SeqArc
SeqArc compresses next-generation sequencing data in FASTQ format.
As one of few tools capable of handling data of various omics, species, read length, sequence generation and other features, SeqArc strikes the best balance between compression ratio and performance.
It is achieved by block-united processing. A fixed volume of reads will be considered as a block, and reads within a block are encoded altogether. Each read contains ID, base sequence and quality scores. The three parts are compressed independently, with the most suitable algorithms respectively.

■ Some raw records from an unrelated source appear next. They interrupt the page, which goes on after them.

-- ==== Sys2Proof/Machine/Pack.lean ====
section
/-! DEFINITION. The package outside the cores as data: memories, timelines and outstanding operations, the MSC, the stream
scheduler. -/
namespace Sys2Proof.Machine
open Sys2Proof

/-- A byte memory in canonical form (`Memory.wf`); an unlisted address reads 0 (log 1). -/
abbrev Memory := List Host.Cell

/-- The byte stores (R6, R71, R297, R322): tier-2 cells by the cell address of R69, the scratchpads by cluster × 2^22 +
local address, the weight stores by die × 2^29 + address, host memory by host address. -/
inductive Space where
  | dram | spad | ws | host
  deriving DecidableEq, Repr

structure Stores where
  dram : Memory := []
  spad : Memory := []
  ws   : Memory := []
  host : Memory := []
  deriving DecidableEq, Repr

/-- Bytes in one place. For `dram` the address is a cell address. -/
structure Piece where
  space : Space
  addr  : Nat
  len   : Nat
  deriving DecidableEq, Repr

/-- A timeline (R394, R401, R403): issue count, head, completed operations above the head, failure mark and its owner, and
of every operation not yet complete its number, the TSTAMP of its numbering and its place in the order of all numberings. -/
structure Timeline where
  iss   : Nat := 0
  head  : Nat := 0
  above : List Nat := []
  flo   : Nat := 0
  owner : BitVec 16 := 0
  open_ : List (Nat × Nat × Nat) := []
  deriving DecidableEq, Repr

/-- What a load makes of its bytes (R303–R307). -/
inductive Shape where
  | scalar
  | plain (tag : BitVec 32)
  | image
  | lanes (tag : BitVec 32)
  deriving DecidableEq, Repr

/-- Buffer facts an access carries along (R58, R61): device, MSC policy, memory-side; and its activity class in the order of
R357 (0 HC, 1 OT, 2 GT, 3 RF, 4 VD, 5 RB, 6 CO); whether its DPAs are those of the bank-linear window (R68, R428). -/
structure Via where
  dev : BitVec 8 := 0xFF
  cp  : BitVec 2 := 0
  ms  : Bool := false
  vrid : BitVec 12 := 0
  cls : Nat := 1
  win : Bool := false
  deriving DecidableEq, Repr

/-- A range as a launch record or command names it: handle and length, with how it was resolved at issue. -/
structure Range where
  pieces : List Piece := []
  via    : Via := {}
  base   : Nat := 0
  deriving DecidableEq, Repr

/-- Outstanding operations (R299, R331, R333, R344, R377, R419, R435, R461). -/
inductive OpKind where
  | load (dst : Wr) (shape : Shape) (src : Range) (l1 : Option Bool)
  | store (dst : Range) (bytes : List Byte) (count : Nat)
  | atomic (at_ : Range) (local_ : Bool) (fn : Nat) (v cmp : Word) (ret : Option Nat)
  | writeback (lines : Range) (drop : Bool)
  | pref (lines : Range)
  | copy (src dst : Range) (queue : Nat)
  | skew (src : List Piece) (via : Via) (dst : Piece) (dstr esz rows cols queue : Nat)
  | wlds (src dst : Piece)
  | gouge (cmd ch : Nat) (img : Handle) (start : Word)
  | coll (ctl : Word) (src dst : Range) (rank : Nat) (devs : List Nat)
  | embr (ctl : Word) (src dst : Handle)
  | gstat (ch : Nat)
  | vstat (which slot : Nat)
  | vprep (slot : Nat) (round : Int)
  | merge (a b : Word) (named : Bool) (ra rb : Nat)
  | append (stream : Nat) (image : Range) (points : List Word)
  deriving DecidableEq, Repr
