-- ==== Sys2Proof/Machine/State.lean ====
section
/-! DEFINITION. The state of the machine, how a run may stop, and reset. -/
namespace Sys2Proof.Machine
open Sys2Proof

/-- The machine: the context in focus, the other context of its core, the core, the cores still to be served in the present
half nanosecond and those already served, and the package. -/
structure State where
  ctx  : Ctx
  sib  : Ctx
  core : Core
  todo : List CoreBox
  past : List CoreBox
  pk   : Pack
  deriving DecidableEq, Repr

/-- How the machine stops. No fault of the manual stops it: each is taken by the context's handler (R473). -/
inductive Fault where
  /-- Raised by a step after a fatal error when no register write and no reset is due (R509): only reset leaves it. Safe: the
  machine does nothing further. -/
  | fatalService
  deriving DecidableEq, Repr

/-- An instruction without a meaning. -/
inductive Refusal where
  /-- Raised by an arm of `exec` that has no meaning yet. Safe: the run ends. -/
  | notModelled (mnemonic : String)
  deriving DecidableEq, Repr

/-- The part right after reset (R11, R34, R108, R169, R502, R503): every context idle, every register at its reset value or
at the value log 2 names. -/
def State.reset : State where
  ctx := Ctx.idle 0
  sib := Ctx.idle 1
  core := { num := 0 }
  todo := (List.range 255).map (fun i => CoreBox.idle (i + 1))
  past := []
  pk := Pack.reset

end Sys2Proof.Machine
end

ID is compressed with adaptive binning and range coding. Base sequence will be mapped to reference if index built, replaced with alignment information and encoded with range coder. The base sequence unable to map will be estimated with 16-order model and encoded with range coder. Quality scores are estimated with some pre-set pattern and encoded with range coder. For users interested in higher compression ratio and slight modification of Q-scores, the R-Block algorithms are equipped within SeqArc.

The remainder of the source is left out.